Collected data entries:
━━━━━━━━━━━━━━━━
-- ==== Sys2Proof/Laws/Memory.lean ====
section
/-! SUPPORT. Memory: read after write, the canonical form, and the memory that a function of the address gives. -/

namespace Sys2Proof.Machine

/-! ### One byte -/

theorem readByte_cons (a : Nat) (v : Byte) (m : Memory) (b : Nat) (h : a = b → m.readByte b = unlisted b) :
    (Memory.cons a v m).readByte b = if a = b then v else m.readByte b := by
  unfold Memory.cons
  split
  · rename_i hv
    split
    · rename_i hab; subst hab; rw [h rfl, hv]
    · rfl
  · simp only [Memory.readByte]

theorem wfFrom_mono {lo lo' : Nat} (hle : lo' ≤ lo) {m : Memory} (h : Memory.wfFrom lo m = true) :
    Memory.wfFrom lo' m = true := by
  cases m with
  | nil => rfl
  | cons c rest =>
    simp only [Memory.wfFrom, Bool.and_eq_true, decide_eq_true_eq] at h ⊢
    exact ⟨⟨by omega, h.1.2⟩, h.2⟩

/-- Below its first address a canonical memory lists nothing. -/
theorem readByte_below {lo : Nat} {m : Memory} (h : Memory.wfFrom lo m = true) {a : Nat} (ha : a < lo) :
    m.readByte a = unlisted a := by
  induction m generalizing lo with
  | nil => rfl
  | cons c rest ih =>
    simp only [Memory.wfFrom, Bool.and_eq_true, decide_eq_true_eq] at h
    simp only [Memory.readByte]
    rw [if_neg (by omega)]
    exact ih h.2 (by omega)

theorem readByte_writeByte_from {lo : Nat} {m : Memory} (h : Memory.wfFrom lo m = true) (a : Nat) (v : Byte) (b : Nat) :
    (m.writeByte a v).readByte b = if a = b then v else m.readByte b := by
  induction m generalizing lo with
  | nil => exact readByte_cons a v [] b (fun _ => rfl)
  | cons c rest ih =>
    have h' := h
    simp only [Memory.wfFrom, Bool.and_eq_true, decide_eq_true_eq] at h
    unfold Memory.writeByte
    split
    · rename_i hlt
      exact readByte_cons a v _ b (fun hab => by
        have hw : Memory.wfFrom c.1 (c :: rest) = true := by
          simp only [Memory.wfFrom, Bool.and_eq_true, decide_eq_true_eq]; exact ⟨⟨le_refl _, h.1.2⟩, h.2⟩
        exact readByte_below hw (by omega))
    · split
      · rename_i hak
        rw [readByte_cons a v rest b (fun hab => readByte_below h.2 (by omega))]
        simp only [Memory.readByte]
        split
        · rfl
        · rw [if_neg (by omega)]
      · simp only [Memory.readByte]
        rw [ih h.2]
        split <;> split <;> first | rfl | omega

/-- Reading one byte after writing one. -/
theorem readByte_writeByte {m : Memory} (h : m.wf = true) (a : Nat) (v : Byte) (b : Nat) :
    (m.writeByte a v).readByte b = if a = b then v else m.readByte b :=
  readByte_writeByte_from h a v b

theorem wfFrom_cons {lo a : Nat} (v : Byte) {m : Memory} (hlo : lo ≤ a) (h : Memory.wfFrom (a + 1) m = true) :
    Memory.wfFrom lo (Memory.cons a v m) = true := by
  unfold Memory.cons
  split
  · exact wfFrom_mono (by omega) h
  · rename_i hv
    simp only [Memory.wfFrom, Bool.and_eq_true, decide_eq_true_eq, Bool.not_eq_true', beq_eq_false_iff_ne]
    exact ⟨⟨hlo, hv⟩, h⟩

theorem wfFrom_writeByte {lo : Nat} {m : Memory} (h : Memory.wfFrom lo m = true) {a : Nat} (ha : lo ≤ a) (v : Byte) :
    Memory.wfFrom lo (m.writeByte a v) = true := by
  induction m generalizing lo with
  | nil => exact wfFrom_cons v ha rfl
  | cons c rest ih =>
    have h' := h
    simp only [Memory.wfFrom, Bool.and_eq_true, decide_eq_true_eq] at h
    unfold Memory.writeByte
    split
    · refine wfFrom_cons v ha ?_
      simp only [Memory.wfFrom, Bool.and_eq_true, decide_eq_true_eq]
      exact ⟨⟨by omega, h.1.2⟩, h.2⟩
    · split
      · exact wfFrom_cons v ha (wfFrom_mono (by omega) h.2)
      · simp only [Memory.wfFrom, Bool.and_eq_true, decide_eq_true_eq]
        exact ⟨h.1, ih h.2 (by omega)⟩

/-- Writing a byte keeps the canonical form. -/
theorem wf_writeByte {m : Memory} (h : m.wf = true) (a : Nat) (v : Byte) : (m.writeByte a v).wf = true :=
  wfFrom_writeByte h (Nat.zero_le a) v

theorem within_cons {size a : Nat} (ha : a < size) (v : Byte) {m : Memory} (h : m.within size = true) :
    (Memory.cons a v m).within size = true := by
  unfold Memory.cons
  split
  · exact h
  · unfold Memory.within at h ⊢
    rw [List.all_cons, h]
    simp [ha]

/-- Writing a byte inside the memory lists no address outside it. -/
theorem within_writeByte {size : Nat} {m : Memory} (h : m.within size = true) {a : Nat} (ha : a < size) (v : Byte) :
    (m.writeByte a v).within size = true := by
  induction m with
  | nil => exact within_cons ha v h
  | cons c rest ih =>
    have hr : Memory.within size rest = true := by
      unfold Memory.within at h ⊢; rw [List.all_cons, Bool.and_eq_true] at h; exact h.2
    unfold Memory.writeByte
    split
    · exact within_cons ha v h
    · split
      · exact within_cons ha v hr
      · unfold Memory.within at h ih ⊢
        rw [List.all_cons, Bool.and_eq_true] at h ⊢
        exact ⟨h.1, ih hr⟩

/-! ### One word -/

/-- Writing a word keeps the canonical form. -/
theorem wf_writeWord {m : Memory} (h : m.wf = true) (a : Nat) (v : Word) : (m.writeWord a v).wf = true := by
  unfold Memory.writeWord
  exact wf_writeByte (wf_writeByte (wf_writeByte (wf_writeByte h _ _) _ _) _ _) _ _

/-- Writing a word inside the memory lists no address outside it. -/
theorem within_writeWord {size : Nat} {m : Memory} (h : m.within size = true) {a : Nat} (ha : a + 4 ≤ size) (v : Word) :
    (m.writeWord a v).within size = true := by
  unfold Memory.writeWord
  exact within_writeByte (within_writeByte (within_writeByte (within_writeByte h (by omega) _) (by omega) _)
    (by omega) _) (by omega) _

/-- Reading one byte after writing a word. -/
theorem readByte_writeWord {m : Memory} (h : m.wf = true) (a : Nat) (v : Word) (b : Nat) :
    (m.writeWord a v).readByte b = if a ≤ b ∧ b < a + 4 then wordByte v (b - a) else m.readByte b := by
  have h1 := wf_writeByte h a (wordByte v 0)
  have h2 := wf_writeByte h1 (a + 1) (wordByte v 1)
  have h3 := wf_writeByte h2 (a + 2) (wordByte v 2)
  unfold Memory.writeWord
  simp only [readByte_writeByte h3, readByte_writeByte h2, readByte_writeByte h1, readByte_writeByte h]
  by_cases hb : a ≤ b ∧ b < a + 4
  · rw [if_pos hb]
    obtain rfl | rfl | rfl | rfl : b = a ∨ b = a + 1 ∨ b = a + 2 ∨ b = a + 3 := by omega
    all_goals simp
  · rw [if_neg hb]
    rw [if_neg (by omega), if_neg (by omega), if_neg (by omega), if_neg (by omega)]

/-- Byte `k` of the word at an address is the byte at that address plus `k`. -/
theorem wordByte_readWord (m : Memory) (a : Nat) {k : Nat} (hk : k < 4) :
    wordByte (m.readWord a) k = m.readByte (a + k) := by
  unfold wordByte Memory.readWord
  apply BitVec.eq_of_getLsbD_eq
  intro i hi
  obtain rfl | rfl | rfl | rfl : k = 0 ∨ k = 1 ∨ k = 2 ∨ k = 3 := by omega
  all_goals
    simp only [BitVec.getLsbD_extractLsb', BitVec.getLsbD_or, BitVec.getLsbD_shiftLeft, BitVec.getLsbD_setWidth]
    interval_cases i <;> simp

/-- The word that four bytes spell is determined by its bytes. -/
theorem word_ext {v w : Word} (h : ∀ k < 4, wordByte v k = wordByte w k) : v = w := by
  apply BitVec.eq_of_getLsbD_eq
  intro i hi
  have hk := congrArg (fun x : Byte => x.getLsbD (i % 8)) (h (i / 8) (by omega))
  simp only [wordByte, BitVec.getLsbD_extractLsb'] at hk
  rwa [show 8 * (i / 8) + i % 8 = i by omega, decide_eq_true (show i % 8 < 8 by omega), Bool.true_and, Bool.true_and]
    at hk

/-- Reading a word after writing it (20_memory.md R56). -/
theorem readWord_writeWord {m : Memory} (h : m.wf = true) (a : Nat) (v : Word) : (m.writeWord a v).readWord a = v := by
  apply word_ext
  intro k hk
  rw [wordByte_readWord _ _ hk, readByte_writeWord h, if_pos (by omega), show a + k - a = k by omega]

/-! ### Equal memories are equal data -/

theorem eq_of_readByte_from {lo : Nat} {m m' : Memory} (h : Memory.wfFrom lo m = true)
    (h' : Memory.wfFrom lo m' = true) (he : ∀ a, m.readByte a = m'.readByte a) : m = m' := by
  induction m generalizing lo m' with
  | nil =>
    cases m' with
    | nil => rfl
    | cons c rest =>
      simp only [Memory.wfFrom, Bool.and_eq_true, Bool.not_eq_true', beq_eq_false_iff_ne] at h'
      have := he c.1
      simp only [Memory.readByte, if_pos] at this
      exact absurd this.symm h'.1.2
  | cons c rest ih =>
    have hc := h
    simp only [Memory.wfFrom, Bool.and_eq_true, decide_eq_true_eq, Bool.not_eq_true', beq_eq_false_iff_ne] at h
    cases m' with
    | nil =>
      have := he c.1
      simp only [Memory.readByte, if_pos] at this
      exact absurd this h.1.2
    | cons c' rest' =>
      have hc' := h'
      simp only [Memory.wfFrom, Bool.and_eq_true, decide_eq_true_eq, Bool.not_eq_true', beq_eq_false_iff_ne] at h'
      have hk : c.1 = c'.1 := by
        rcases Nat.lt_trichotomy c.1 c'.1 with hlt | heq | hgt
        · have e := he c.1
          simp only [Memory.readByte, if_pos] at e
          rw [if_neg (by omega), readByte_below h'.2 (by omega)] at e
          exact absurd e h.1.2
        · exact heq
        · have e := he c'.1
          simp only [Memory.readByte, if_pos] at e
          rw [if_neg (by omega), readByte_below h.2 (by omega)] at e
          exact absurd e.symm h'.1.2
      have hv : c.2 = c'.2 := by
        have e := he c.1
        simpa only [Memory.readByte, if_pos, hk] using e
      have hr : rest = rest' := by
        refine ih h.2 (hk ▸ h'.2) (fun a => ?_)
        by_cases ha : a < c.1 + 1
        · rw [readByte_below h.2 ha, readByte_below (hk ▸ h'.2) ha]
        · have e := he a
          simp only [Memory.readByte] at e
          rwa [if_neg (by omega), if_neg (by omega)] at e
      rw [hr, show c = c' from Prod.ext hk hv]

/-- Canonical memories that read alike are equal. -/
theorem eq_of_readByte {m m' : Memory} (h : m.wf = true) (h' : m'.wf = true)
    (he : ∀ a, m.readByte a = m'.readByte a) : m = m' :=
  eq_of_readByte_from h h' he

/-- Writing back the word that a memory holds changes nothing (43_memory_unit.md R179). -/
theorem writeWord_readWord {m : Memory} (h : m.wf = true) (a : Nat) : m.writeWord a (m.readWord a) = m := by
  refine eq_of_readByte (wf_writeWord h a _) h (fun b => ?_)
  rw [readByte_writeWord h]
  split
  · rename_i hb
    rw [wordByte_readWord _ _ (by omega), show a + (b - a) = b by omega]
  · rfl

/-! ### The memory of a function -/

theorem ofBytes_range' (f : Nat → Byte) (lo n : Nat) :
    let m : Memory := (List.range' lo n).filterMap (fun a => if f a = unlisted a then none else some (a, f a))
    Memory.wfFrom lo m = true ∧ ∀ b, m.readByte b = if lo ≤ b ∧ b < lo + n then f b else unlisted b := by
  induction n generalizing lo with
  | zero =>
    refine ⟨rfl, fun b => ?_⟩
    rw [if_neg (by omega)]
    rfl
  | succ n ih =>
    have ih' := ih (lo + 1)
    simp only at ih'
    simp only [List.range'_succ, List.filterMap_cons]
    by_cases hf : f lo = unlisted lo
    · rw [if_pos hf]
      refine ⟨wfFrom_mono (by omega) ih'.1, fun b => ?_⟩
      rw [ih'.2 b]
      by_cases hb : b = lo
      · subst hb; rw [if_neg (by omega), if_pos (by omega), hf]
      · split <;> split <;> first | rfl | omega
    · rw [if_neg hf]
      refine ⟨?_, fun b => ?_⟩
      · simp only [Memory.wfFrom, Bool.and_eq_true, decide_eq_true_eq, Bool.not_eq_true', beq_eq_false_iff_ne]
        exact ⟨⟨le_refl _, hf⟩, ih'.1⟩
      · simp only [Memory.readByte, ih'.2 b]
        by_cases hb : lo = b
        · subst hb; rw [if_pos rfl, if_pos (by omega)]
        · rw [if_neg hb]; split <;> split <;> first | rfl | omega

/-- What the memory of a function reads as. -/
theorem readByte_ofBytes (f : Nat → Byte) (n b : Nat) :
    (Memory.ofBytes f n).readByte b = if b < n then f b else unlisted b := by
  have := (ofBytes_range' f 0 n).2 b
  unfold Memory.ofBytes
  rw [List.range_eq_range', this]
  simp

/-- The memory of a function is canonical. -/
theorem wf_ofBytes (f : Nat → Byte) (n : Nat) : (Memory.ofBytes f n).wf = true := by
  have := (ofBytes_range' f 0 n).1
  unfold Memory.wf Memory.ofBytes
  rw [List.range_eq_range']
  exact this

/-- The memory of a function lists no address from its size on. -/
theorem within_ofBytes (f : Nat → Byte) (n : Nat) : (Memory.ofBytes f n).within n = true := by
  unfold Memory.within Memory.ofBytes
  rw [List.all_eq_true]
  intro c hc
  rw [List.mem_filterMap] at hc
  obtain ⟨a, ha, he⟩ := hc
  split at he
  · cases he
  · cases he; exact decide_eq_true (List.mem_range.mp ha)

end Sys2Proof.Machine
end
━━━━━━━━━━━━━━━━
Would you please copy all lines in the data that contain the word "subst"?

    · rename_i hab; subst hab; rw [h rfl, hv]
      · subst hb; rw [if_neg (by omega), if_pos (by omega), hf]
        · subst hb; rw [if_pos rfl, if_pos (by omega)]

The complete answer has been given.